* [Your instructions]
Return, word for word, only the lines of the data below that lie between the line with "theorem offerShow_content (i" and the line with "exact offerCaption_content _ s", those two lines included.
════════
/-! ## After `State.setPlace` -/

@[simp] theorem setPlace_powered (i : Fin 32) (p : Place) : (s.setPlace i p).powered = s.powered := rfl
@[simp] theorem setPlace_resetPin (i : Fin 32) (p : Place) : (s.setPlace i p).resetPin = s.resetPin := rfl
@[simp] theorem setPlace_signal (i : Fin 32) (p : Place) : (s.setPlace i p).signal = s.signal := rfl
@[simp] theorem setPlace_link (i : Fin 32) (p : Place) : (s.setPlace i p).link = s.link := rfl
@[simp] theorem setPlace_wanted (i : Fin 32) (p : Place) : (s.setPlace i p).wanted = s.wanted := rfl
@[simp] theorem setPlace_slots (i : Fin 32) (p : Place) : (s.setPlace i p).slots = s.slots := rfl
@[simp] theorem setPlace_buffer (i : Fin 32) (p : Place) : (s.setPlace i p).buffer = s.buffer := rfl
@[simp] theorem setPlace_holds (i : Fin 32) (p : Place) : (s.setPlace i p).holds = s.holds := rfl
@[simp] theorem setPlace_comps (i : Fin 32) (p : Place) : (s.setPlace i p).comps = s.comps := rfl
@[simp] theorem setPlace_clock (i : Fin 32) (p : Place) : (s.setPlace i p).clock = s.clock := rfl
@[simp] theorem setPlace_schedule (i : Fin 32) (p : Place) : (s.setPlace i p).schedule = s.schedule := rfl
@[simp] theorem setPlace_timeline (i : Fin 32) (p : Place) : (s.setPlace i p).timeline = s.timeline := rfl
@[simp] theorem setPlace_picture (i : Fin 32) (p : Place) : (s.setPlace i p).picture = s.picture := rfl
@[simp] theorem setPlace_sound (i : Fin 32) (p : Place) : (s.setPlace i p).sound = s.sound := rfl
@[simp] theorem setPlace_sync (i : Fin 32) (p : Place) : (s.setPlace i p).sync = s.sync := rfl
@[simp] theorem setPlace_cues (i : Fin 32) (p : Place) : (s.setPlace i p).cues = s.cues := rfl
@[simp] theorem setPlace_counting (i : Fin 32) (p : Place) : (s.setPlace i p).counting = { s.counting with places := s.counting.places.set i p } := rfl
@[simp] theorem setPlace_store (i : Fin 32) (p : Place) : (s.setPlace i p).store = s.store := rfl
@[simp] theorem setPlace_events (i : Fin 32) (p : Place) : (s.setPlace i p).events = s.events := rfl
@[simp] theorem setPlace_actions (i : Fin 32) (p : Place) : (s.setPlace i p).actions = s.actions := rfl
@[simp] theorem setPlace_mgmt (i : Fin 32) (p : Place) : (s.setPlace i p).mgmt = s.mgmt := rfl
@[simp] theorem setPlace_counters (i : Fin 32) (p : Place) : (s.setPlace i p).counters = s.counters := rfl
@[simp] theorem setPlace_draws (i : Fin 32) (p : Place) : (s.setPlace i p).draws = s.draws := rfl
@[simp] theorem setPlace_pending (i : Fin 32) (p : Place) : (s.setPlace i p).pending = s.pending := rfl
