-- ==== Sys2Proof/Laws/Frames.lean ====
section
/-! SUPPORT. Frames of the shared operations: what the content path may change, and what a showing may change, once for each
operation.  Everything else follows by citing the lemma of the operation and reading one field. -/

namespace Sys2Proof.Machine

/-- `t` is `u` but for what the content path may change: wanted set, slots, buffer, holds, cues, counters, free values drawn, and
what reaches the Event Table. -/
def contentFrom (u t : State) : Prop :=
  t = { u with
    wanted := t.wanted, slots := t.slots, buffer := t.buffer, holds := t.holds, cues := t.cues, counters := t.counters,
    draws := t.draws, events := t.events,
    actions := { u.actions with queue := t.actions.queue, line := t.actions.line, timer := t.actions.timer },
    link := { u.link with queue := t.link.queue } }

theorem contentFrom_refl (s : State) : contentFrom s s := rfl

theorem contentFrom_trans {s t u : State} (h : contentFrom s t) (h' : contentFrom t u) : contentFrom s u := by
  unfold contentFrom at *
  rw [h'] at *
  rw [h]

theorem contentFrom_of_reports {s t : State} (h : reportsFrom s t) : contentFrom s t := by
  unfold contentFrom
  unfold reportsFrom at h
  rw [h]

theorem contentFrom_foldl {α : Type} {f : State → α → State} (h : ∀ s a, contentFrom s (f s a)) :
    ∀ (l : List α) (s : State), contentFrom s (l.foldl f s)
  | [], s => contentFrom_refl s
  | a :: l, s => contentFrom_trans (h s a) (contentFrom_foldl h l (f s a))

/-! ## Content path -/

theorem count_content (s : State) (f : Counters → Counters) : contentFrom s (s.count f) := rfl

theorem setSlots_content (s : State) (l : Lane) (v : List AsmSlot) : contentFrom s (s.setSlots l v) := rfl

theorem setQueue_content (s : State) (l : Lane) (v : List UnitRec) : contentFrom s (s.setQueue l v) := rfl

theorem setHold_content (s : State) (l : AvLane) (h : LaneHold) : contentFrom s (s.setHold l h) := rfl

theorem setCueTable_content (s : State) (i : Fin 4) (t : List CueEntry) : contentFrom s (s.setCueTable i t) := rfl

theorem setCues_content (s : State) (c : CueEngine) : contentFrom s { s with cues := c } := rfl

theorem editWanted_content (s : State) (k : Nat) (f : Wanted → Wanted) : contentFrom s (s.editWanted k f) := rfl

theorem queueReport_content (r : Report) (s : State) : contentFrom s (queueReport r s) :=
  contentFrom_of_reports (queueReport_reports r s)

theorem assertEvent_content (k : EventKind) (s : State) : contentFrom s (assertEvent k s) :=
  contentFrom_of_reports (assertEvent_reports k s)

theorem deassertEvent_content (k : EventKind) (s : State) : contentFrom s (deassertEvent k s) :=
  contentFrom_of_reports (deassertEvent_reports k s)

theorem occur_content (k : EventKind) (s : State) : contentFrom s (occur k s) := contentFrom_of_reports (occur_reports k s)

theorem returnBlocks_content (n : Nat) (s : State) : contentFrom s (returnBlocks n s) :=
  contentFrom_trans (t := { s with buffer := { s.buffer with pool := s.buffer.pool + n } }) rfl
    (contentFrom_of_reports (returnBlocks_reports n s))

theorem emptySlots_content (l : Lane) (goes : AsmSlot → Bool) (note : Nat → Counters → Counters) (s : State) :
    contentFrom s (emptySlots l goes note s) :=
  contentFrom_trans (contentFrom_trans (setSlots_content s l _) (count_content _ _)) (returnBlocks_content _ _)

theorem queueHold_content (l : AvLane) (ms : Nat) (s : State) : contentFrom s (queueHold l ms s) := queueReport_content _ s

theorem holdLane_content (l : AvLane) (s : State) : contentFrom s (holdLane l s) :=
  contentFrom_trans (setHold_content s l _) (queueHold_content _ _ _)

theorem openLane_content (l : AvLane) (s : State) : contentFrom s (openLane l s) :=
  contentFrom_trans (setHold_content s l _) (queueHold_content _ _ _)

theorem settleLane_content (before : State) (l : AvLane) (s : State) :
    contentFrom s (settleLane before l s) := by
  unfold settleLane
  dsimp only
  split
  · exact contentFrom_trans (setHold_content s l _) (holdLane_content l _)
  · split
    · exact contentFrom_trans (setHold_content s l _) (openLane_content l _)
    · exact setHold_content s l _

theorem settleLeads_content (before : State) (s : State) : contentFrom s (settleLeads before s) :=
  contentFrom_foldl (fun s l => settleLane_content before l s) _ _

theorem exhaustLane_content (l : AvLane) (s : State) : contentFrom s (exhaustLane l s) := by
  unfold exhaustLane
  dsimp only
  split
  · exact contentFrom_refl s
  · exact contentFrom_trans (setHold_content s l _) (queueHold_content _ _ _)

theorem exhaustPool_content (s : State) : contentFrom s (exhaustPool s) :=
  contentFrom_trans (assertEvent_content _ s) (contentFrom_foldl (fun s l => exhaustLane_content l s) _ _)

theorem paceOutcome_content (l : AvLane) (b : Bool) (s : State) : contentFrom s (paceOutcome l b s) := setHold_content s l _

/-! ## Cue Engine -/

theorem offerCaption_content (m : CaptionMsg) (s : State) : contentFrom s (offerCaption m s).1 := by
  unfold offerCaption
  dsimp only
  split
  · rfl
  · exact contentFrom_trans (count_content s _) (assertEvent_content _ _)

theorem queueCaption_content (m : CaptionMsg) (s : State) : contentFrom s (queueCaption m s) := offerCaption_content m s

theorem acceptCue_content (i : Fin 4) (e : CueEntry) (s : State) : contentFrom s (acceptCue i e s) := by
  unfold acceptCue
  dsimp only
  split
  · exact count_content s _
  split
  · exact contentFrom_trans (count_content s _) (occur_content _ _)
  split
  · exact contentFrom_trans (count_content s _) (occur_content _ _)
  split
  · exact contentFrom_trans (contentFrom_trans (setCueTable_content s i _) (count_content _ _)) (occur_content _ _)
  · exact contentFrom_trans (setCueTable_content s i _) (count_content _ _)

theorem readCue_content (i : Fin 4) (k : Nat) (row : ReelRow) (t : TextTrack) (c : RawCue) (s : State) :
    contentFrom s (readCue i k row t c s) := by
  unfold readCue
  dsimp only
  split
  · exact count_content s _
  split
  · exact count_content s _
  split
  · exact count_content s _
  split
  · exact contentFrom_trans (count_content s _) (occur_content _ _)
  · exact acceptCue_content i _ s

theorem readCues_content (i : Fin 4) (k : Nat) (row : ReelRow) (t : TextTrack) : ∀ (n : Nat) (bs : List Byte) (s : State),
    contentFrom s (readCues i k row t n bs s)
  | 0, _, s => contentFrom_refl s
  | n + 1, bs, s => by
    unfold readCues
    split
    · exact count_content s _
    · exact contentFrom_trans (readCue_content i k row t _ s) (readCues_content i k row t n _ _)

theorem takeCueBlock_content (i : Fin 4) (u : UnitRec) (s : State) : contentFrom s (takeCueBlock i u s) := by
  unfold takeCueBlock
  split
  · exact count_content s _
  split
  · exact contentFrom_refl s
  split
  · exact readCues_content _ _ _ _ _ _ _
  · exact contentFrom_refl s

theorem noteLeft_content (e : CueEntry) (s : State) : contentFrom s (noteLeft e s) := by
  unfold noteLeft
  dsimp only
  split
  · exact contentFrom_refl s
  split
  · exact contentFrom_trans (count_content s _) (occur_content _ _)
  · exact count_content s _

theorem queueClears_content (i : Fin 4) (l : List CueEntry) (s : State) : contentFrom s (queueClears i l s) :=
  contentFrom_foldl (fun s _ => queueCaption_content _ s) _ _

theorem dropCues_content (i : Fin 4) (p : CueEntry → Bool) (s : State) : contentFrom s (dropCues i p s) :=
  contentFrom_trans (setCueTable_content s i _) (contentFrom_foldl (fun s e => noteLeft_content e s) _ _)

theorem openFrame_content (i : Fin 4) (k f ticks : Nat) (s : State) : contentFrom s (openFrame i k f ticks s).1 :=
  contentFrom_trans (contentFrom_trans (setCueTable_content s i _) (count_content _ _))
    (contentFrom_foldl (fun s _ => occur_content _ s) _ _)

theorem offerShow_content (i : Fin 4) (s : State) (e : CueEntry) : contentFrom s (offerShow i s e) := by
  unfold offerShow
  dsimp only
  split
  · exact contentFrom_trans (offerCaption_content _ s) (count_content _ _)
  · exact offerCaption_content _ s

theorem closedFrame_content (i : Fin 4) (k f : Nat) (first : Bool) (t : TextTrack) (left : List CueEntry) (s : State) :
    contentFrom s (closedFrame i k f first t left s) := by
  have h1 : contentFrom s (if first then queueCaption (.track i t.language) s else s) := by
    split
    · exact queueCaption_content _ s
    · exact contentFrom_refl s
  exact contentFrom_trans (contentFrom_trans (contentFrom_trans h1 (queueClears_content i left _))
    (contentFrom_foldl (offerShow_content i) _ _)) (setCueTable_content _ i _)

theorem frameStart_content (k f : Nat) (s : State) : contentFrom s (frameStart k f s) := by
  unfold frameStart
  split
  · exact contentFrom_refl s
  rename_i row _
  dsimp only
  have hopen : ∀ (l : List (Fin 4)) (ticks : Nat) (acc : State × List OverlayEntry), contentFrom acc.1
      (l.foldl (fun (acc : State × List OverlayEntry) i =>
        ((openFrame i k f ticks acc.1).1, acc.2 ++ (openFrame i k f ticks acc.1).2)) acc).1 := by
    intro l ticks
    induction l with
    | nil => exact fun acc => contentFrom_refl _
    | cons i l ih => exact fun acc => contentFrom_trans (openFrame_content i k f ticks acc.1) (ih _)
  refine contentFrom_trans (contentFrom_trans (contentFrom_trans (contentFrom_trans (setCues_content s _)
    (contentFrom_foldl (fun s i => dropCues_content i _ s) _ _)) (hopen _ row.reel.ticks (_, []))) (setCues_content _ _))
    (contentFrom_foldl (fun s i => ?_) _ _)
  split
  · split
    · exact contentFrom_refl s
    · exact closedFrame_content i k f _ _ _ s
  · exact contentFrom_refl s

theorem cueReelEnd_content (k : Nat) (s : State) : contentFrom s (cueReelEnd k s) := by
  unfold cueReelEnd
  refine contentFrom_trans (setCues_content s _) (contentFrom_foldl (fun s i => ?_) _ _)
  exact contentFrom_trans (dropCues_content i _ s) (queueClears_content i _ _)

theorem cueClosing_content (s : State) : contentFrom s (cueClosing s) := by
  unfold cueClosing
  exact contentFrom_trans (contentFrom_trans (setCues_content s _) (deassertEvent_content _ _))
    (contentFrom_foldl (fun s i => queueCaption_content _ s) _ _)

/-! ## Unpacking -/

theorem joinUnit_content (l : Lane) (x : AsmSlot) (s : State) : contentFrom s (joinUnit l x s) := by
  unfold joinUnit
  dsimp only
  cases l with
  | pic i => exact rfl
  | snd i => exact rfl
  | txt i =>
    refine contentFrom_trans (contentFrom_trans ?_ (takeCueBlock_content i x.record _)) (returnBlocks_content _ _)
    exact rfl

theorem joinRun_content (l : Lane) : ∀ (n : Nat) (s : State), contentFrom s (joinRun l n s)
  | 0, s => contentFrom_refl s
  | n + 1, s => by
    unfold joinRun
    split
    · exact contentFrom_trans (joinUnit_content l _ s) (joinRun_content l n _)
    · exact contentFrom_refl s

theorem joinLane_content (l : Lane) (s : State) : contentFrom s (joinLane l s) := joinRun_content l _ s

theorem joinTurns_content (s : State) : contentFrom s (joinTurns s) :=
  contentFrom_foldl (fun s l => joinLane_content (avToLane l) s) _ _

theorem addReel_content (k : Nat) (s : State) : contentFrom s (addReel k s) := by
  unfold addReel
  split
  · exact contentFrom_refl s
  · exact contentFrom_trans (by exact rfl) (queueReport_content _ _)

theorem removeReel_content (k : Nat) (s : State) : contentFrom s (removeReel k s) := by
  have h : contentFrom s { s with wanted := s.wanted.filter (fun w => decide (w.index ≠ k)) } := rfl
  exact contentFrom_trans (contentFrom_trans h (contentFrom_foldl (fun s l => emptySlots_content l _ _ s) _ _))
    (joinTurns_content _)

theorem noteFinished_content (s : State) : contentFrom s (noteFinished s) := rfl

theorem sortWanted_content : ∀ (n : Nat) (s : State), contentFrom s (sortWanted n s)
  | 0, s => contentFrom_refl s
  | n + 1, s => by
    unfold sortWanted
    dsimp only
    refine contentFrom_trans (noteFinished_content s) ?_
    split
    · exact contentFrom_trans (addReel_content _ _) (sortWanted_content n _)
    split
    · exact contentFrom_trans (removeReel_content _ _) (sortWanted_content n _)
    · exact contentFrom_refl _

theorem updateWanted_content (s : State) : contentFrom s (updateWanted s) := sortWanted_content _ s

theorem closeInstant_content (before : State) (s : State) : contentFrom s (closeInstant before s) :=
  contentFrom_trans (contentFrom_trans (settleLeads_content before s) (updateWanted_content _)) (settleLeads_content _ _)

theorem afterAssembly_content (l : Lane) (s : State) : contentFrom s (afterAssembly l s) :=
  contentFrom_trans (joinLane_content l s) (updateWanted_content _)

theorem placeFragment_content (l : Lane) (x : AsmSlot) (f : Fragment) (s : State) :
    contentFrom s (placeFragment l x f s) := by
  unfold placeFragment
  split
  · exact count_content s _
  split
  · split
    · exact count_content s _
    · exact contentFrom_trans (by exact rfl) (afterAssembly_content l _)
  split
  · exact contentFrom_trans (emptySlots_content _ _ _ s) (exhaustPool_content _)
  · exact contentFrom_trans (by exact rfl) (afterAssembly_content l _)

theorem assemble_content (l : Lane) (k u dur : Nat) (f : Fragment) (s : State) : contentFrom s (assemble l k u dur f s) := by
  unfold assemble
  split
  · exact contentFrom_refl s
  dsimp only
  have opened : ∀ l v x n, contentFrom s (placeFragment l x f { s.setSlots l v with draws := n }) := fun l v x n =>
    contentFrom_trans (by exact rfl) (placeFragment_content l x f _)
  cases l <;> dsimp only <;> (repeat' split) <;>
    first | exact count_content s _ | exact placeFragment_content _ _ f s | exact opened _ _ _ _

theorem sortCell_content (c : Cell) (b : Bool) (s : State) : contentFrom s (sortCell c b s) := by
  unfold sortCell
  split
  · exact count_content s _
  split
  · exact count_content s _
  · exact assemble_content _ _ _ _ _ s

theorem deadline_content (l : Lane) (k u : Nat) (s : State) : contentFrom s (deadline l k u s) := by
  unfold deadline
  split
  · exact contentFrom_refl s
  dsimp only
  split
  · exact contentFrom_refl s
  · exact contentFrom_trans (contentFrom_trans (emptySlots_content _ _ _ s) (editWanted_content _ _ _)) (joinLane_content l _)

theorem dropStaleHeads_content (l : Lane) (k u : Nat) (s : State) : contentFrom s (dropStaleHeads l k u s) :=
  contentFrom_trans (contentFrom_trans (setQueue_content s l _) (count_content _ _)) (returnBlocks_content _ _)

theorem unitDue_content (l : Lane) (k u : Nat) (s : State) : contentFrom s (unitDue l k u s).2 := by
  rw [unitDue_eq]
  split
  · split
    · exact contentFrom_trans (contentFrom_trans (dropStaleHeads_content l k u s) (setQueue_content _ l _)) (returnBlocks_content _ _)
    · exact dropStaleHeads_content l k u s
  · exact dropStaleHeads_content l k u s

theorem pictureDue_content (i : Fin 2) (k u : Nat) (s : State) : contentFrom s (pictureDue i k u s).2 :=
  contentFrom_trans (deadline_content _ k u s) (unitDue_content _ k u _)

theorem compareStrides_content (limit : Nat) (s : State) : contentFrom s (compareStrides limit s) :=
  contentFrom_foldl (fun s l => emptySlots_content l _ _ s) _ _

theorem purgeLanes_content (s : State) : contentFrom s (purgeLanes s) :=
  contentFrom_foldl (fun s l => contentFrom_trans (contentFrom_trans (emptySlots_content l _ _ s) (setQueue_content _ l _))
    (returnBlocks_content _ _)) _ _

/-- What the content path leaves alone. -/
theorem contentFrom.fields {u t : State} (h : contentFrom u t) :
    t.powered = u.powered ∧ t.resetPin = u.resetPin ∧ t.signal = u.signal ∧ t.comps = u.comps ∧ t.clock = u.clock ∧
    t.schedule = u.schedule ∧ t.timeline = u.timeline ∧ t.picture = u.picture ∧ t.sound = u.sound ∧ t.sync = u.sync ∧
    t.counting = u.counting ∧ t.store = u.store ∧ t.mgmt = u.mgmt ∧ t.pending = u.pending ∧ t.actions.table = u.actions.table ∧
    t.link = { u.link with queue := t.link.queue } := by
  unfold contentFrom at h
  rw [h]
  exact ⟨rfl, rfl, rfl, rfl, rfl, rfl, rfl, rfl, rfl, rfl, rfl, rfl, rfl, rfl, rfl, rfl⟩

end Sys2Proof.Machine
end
════════
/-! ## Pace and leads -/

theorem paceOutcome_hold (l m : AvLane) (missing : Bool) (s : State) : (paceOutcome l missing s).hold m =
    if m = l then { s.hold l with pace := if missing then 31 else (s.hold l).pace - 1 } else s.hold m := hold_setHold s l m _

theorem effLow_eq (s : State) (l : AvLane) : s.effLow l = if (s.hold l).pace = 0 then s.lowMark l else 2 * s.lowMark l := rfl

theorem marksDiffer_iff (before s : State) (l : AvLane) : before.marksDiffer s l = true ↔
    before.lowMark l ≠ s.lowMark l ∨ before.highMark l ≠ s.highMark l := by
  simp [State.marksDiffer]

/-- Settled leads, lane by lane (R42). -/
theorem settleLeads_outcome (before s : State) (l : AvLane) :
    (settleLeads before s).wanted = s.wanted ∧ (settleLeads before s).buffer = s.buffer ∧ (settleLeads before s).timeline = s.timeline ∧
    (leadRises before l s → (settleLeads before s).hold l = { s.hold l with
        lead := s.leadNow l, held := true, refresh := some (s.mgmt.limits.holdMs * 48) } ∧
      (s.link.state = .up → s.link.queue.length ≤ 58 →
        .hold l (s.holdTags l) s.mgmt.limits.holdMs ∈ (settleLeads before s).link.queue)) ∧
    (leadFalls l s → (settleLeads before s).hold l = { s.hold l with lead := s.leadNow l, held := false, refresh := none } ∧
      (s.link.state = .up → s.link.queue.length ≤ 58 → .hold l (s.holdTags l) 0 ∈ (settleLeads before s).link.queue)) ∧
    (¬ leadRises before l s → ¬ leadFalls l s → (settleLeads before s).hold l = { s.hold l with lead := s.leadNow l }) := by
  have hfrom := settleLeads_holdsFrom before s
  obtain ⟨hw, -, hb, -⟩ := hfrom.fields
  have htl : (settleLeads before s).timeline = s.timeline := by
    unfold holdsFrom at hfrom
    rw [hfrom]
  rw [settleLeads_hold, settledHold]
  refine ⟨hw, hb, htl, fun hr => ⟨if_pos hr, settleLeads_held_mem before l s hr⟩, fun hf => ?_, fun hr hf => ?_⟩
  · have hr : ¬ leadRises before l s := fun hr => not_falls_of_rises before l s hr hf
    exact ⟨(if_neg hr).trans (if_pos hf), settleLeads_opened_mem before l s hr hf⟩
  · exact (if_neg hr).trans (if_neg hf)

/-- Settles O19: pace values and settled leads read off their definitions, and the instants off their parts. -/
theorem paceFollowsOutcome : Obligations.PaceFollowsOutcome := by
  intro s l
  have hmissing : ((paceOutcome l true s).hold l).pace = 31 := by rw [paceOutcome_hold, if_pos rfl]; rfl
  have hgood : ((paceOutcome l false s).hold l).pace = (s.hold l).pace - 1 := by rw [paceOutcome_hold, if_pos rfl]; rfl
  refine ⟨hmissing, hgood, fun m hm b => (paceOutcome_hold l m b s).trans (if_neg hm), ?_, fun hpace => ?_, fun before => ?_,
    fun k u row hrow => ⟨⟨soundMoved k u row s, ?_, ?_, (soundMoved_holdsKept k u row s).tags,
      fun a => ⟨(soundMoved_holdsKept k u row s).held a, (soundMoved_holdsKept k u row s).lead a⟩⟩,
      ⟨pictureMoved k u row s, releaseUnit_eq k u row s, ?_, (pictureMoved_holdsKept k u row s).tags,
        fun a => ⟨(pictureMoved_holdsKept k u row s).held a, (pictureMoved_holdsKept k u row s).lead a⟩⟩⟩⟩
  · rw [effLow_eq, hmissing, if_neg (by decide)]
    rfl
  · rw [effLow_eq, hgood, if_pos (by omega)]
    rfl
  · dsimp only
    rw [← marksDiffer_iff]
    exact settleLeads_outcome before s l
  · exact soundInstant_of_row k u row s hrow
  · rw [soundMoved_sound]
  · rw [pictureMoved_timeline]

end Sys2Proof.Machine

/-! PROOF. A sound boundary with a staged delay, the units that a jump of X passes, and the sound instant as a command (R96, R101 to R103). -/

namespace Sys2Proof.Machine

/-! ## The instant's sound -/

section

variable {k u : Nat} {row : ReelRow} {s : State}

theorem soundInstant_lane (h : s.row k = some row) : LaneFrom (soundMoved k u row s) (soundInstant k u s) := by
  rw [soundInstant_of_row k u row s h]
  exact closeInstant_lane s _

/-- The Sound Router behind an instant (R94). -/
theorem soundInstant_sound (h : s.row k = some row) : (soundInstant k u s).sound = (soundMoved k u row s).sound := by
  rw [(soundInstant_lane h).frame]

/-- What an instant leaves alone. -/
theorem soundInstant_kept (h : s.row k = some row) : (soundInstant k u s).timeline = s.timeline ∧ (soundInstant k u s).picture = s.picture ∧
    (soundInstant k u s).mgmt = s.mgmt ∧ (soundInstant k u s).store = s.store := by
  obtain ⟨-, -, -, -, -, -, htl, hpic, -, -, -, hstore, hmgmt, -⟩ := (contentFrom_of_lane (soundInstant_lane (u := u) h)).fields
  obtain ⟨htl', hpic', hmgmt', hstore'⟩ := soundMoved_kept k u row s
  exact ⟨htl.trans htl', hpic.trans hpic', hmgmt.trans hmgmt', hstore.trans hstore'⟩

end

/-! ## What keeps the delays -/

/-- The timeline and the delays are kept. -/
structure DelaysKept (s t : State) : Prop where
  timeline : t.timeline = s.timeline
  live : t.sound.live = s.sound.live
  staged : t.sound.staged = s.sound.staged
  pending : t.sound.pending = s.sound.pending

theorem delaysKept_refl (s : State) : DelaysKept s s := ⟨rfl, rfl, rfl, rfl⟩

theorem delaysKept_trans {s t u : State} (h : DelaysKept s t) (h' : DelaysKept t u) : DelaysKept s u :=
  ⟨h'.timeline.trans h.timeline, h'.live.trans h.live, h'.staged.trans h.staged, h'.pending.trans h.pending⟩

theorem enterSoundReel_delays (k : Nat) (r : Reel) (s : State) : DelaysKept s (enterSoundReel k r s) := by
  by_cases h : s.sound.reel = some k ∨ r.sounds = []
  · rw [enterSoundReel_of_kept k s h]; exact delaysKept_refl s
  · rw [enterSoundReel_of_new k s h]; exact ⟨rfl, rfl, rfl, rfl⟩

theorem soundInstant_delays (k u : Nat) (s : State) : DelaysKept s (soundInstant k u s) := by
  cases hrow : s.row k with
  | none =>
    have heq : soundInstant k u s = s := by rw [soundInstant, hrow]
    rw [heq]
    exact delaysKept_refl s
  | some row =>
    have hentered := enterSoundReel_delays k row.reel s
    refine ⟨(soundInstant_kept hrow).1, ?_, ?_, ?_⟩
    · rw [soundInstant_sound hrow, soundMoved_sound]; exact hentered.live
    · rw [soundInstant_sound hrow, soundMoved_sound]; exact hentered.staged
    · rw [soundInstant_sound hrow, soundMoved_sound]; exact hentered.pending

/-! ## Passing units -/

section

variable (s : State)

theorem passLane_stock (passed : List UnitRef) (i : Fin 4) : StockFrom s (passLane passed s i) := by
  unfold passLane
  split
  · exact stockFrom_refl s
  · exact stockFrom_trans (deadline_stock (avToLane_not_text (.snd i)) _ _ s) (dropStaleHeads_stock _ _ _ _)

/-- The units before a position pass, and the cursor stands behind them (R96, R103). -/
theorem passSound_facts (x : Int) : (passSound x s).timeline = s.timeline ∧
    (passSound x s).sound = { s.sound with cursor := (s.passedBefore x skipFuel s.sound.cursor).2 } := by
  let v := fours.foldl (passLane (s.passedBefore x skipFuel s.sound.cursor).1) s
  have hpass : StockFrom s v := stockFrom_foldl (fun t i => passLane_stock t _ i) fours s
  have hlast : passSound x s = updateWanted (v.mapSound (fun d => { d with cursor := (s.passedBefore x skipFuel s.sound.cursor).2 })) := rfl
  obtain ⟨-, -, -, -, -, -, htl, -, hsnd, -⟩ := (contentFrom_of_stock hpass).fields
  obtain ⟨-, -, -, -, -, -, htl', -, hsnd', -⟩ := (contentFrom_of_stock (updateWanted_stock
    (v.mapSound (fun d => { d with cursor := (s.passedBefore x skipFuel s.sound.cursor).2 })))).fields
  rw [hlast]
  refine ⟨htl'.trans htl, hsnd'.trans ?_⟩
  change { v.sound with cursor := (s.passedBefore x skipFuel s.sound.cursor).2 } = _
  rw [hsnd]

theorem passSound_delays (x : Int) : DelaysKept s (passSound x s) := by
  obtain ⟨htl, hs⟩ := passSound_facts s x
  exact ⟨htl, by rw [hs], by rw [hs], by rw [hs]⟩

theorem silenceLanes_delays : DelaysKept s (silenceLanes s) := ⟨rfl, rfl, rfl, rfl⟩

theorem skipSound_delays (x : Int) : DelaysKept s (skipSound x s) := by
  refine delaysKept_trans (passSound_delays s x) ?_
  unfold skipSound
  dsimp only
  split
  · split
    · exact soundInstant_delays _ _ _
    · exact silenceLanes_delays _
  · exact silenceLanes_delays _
════════
* [Task result]
theorem offerShow_content (i : Fin 4) (s : State) (e : CueEntry) : contentFrom s (offerShow i s e) := by
  unfold offerShow
  dsimp only
  split
  · exact contentFrom_trans (offerCaption_content _ s) (count_content _ _)
  · exact offerCaption_content _ s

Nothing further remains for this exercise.